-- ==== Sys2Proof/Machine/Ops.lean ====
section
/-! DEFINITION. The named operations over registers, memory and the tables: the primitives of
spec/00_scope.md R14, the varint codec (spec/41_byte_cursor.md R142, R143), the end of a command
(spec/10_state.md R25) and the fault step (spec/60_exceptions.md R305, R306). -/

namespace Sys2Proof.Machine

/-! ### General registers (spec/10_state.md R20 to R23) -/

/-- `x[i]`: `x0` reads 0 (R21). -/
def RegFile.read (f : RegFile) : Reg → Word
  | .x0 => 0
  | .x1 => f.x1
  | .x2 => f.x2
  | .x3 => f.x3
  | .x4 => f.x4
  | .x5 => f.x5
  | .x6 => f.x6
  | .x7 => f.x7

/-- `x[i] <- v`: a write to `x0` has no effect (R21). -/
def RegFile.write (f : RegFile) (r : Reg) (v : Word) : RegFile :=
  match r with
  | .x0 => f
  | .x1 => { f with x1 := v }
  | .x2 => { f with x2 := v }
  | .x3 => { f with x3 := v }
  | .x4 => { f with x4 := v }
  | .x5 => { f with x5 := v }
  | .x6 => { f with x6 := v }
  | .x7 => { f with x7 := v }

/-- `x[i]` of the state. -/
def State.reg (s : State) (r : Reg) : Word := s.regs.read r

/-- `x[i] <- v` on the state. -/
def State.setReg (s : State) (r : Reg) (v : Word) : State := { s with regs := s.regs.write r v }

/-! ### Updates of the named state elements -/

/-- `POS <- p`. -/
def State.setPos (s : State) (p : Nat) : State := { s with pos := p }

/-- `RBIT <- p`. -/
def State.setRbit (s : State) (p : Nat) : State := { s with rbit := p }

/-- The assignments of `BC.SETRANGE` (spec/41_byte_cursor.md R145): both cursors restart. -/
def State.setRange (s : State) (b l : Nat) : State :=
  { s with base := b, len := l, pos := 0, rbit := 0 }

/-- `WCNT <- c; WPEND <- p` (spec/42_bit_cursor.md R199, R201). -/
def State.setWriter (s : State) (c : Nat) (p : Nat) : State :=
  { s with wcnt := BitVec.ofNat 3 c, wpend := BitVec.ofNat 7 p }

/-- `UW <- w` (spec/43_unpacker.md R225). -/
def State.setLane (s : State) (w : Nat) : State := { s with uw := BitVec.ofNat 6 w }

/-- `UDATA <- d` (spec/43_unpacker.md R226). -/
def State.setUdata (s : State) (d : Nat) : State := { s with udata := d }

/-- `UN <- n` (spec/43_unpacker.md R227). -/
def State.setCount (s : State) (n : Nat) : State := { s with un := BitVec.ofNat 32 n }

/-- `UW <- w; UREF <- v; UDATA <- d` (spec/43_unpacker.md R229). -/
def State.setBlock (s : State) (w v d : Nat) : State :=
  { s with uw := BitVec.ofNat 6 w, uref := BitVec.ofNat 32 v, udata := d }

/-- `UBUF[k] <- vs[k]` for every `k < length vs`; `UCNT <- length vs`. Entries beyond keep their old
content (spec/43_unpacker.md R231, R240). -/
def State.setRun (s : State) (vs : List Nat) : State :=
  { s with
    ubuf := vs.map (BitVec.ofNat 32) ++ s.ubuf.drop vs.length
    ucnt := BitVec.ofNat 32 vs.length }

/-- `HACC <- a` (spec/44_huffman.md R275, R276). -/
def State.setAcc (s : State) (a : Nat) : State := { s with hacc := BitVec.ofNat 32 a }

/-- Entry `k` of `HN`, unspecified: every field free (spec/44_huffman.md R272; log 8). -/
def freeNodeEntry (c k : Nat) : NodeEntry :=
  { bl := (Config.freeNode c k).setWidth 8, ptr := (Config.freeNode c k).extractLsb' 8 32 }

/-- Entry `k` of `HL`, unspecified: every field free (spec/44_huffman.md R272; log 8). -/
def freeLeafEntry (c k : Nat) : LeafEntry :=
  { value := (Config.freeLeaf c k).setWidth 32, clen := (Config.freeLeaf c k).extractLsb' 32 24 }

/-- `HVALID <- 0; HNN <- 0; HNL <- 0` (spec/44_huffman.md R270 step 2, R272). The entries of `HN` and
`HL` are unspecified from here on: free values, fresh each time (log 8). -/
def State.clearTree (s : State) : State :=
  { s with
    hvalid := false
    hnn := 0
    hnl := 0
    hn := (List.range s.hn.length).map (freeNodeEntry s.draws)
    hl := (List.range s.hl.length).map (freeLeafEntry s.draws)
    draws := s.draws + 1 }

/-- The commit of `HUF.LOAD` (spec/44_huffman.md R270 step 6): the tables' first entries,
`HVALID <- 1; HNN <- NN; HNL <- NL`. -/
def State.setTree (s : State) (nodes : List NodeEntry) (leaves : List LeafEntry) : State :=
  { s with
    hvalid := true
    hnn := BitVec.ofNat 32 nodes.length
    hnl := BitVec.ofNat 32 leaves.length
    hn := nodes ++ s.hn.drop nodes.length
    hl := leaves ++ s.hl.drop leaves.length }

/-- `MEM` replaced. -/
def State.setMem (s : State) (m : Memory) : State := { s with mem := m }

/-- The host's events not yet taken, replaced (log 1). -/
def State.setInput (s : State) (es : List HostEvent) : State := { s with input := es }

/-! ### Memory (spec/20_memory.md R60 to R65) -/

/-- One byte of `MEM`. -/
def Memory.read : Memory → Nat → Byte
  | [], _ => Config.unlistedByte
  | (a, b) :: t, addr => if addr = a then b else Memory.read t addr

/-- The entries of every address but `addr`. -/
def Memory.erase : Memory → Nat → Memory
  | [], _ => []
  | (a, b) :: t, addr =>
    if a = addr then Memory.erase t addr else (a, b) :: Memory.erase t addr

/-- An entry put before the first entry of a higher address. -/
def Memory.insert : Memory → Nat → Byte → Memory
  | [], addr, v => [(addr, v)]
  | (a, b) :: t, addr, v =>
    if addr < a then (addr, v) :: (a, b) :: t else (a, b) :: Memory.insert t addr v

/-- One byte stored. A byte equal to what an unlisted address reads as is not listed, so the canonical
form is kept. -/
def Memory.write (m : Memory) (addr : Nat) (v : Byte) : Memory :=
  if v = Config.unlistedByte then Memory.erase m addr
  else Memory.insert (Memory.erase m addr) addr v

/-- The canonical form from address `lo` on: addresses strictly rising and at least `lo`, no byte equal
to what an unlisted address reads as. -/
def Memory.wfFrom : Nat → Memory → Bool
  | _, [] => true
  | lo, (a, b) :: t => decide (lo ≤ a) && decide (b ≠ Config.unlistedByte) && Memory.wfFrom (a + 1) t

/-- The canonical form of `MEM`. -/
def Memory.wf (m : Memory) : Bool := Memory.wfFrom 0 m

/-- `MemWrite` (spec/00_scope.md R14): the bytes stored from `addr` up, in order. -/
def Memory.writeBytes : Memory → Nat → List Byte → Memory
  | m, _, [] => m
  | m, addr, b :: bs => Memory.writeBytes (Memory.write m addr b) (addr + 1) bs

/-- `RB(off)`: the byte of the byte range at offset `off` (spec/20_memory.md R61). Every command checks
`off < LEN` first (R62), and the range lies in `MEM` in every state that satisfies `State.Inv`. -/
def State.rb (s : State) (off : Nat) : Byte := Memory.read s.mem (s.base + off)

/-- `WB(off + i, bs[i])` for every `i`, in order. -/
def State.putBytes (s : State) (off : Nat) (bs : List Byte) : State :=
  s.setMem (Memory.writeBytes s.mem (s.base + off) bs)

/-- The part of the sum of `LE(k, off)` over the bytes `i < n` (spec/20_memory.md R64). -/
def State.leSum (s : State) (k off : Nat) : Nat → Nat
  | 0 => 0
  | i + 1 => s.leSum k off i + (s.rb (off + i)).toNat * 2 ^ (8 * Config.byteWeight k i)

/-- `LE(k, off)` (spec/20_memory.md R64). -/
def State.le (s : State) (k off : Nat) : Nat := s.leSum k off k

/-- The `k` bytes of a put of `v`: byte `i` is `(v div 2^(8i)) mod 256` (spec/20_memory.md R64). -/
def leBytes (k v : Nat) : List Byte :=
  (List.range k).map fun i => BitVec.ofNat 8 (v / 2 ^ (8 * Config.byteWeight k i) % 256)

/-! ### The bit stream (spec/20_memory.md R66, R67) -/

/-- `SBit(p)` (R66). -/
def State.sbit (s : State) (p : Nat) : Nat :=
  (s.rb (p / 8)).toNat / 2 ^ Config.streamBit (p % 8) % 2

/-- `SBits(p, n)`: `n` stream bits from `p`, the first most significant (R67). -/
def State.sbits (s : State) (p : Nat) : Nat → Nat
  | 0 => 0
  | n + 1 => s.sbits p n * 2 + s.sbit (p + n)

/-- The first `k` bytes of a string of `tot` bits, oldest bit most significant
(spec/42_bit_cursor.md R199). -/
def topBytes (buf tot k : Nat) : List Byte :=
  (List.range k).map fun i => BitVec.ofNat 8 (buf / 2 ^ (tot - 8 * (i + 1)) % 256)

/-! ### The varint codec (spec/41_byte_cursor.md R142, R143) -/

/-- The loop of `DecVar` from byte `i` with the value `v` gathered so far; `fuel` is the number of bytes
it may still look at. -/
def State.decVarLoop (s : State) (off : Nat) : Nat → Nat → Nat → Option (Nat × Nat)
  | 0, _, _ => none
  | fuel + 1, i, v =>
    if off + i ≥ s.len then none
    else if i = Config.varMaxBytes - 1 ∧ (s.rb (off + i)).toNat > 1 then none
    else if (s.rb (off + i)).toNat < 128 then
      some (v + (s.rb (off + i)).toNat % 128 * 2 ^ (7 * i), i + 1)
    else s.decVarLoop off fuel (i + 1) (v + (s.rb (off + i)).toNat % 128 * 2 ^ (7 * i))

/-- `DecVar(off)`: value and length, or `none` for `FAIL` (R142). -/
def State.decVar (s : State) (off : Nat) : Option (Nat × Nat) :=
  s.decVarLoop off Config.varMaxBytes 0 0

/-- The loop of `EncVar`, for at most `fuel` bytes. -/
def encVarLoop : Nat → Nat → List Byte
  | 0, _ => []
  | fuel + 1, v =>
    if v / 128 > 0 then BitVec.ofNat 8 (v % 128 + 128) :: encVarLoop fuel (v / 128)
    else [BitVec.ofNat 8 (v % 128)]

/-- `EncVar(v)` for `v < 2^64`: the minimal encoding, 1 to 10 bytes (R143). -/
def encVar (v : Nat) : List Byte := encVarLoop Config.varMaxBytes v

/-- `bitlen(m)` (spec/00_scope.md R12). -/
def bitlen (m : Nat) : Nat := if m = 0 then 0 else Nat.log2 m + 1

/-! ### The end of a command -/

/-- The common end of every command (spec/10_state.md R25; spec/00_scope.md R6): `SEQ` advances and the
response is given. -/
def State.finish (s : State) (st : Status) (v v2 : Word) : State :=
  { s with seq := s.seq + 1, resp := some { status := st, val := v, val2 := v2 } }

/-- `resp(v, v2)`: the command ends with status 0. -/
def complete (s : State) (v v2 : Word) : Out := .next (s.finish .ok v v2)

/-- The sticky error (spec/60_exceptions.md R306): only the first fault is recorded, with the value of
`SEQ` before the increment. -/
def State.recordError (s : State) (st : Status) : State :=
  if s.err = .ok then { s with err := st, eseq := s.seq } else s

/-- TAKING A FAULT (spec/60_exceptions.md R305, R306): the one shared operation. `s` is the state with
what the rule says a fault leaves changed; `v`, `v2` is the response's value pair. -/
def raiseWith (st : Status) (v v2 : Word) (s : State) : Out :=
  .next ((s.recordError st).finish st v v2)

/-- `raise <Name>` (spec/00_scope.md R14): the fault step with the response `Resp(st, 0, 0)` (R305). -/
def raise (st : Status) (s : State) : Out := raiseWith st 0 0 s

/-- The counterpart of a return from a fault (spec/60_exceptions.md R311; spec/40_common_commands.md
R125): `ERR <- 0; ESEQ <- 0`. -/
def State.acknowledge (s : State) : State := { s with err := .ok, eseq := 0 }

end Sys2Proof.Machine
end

#### About this task
Exactly repeat the lines above, from the opening line through the one with "spec/00_scope.md R14, the", and include nothing else.

#### Exercise response
-- ==== Sys2Proof/Machine/Ops.lean ====
section
/-! DEFINITION. The named operations over registers, memory and the tables: the primitives of
spec/00_scope.md R14, the varint codec (spec/41_byte_cursor.md R142, R143), the end of a command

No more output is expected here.